Ghana Trade Fair Center
- Interactive map of Ghana Trade Fair Center
- Location: Labadi, Accra
- Owner: Minister for Trade and Industry (Ghana)
- Operator: Ghana Trade Fair Authority

Website
- www.tradefairgh.com

= Ghana Trade Fair Center =

The Ghana Trade Fair Center is the largest fairground located in Labadi in the Greater Accra Region of Ghana. It is a trade fair that was designed to stimulate the country's international trade and to carry forward his vision of pan-African union. The center has shops, exhibition halls, clinics, and pavilions.

==History==
The Trade Fair Center was designed and constructed from 1962 to 1967 by the Ghana National Construction Corporation (GNCC). The chief architect was Victor Adegbite from Ghana. The designers of the fair were two architects from then socialist Poland, Jacek Chyrosz and Stanisław Rymaszewski.

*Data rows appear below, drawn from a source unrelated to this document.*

/-- Settles O54: the text is transferred as data, byte after byte, to an observer that finds every
address visible. -/
theorem integerReadsBack : Obligations.IntegerReadsBack := by
  rintro s val off tx hctx hready he hst hwf hcols hoff hlow rfl hfit
  have hshown := seqSteps_xferData_showsText (s := s.loadSeq (xferData s.par.cfg.busw
    (decimalText s.par.cfg (signedOperand s.par.cfg val)))) he rfl hoff hcols hst hwf hlow hfit
  exact ⟨_, _, exec_lcdInt_of_ready hctx hready val, rfl, seqSteps_seq (List.append_nil _).symm,
    hshown.st, hshown.ac, hshown.text, hshown.others⟩

end Sys2Proof.Machine

/-! PROOF. The decimal digits (R192) and the decimal text (R193, R194, R196): the digits follow the
recursion of the rule, so they denote the number, and the text says which integer it is. -/

namespace Sys2Proof.Machine

/-! The digits -/

/-- Any two numbers of steps that are enough give the same digits. -/
theorem digitsFrom_eq_digitsFrom {f g n : Nat} (hf : n < f) (hg : n < g) :
    digitsFrom f n = digitsFrom g n := by
  induction f generalizing g n with
  | zero => omega
  | succ f ih =>
    obtain ⟨g, rfl⟩ : ∃ k, g = k + 1 := ⟨g - 1, by omega⟩
    rw [digitsFrom, digitsFrom]
    split
    · rfl
    next h => rw [ih (n := n / 10) (g := g) (by omega) (by omega)]

theorem digits_of_lt {n : Nat} (h : n < 10) : digits n = [n] := by
  rw [digits, digitsFrom, if_pos h]

theorem digits_of_le {n : Nat} (h : 10 ≤ n) : digits n = digits (n / 10) ++ [n % 10] := by
  rw [digits, digitsFrom, if_neg (Nat.not_lt.2 h), digits,
    digitsFrom_eq_digitsFrom (n := n / 10) (f := n) (g := n / 10 + 1) (by omega) (by omega)]

/-- The induction that the recursion of R192 gives. -/
theorem digits_induction {P : Nat → Prop} (one : ∀ n, n < 10 → P n)
    (more : ∀ n, 10 ≤ n → P (n / 10) → P n) (n : Nat) : P n := by
  induction n using Nat.strong_induction_on with
  | _ n ih =>
    rcases Nat.lt_or_ge n 10 with h | h
    · exact one n h
    · exact more n h (ih (n / 10) (by omega))

theorem foldl_digits (n : Nat) : (digits n).foldl (fun acc d => acc * 10 + d) 0 = n := by
  induction n using digits_induction with
  | one n h => simp [digits_of_lt h]
  | more n h ih =>
    rw [digits_of_le h, List.foldl_append, ih]
    exact Nat.div_add_mod' n 10

theorem lt_ten_of_mem_digits {n d : Nat} (hd : d ∈ digits n) : d < 10 := by
  induction n using digits_induction with
  | one n h =>
    obtain rfl : d = n := by simpa [digits_of_lt h] using hd
    exact h
  | more n h ih =>
    rw [digits_of_le h] at hd
    rcases List.mem_append.1 hd with hd | hd
    · exact ih hd
    · rw [List.mem_singleton.1 hd]
      exact Nat.mod_lt n (by decide)

theorem digits_ne_nil (n : Nat) : digits n ≠ [] := by
  induction n using digits_induction with
  | one n h => simp [digits_of_lt h]
  | more n h ih => simp [digits_of_le h]

theorem eq_zero_of_head_digits {n : Nat} (hhead : (digits n).head? = some 0) : n = 0 := by
  induction n using digits_induction with
  | one n h => simpa [digits_of_lt h] using hhead
  | more n h ih =>
    rw [digits_of_le h, List.head?_append_of_ne_nil _ (digits_ne_nil _)] at hhead
    have hzero := ih hhead
    omega

/-- A number below `10 ^ k` has at most `k` digits, but 0 has one. -/
theorem length_digits_le {n k : Nat} (h : n < 10 ^ (k + 1)) : (digits n).length ≤ k + 1 := by
  induction n using digits_induction generalizing k with
  | one n hn => simp [digits_of_lt hn]
  | more n hn ih =>
    obtain ⟨j, rfl⟩ : ∃ j, k = j + 1 := by
      refine ⟨k - 1, ?_⟩
      rcases Nat.eq_zero_or_pos k with rfl | hk
      · omega
      · omega
    have hdiv : n / 10 < 10 ^ (j + 1) := Nat.div_lt_of_lt_mul (by rwa [← Nat.pow_succ'])
    rw [digits_of_le hn, List.length_append, List.length_singleton]
    exact Nat.succ_le_succ (ih hdiv)

/-- Settles O55, by induction along the recursion. -/
theorem digitsOfANumber : Obligations.DigitsOfANumber := by
  refine fun n => ⟨?_, foldl_digits n, fun d => lt_ten_of_mem_digits, eq_zero_of_head_digits⟩
  split
  next h => exact digits_of_lt h
  next h => exact digits_of_le (Nat.not_lt.1 h)

theorem digits_injective : Function.Injective digits :=
  Function.LeftInverse.injective (g := List.foldl (fun acc d => acc * 10 + d) 0) foldl_digits

/-! The text -/

/-- The digit that a code stands for: the inverse of `digitGlyph` on the digits. -/
def glyphDigit (c : Config) (g : Byte) : Nat := (g - c.glyphDigit0).toNat

theorem glyphDigit_digitGlyph (c : Config) {d : Nat} (h : d < 10) :
    glyphDigit c (digitGlyph c d) = d := by
  rw [glyphDigit, digitGlyph, add_sub_cancel_left, BitVec.toNat_ofNat]
  exact Nat.mod_eq_of_lt (by omega)

/-- The digits are read back from their codes, and the number from its digits. -/
theorem eq_of_map_digitGlyph_eq {c : Config} {n m : Nat}
    (h : (digits n).map (digitGlyph c) = (digits m).map (digitGlyph c)) : n = m := by
  have hread : ∀ k, ((digits k).map (digitGlyph c)).map (glyphDigit c) = digits k := fun k => by
    rw [List.map_map]
    have hglyph : ∀ d ∈ digits k, (glyphDigit c ∘ digitGlyph c) d = id d := fun d hd =>
      glyphDigit_digitGlyph c (lt_ten_of_mem_digits hd)
    rw [List.map_congr_left hglyph, List.map_id]
  refine digits_injective ?_
  rw [← hread n, h, hread m]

The fair was initiated by Ghana's first President Dr. Kwame Nkrumah in order to stimulate the country's international trade and to carry forward his vision of pan-African union.

The trade fair center and its first international trade fair was opened on February 1, 1967 by Joseph Arthur Ankrah, the then Head of State.

==Facilities==
The center lies on a 127-acre land it has shops, exhibition halls, clinics and stands. There are several pavilions, among them Pavilion A, Pavilion B and the round Africa Pavilion.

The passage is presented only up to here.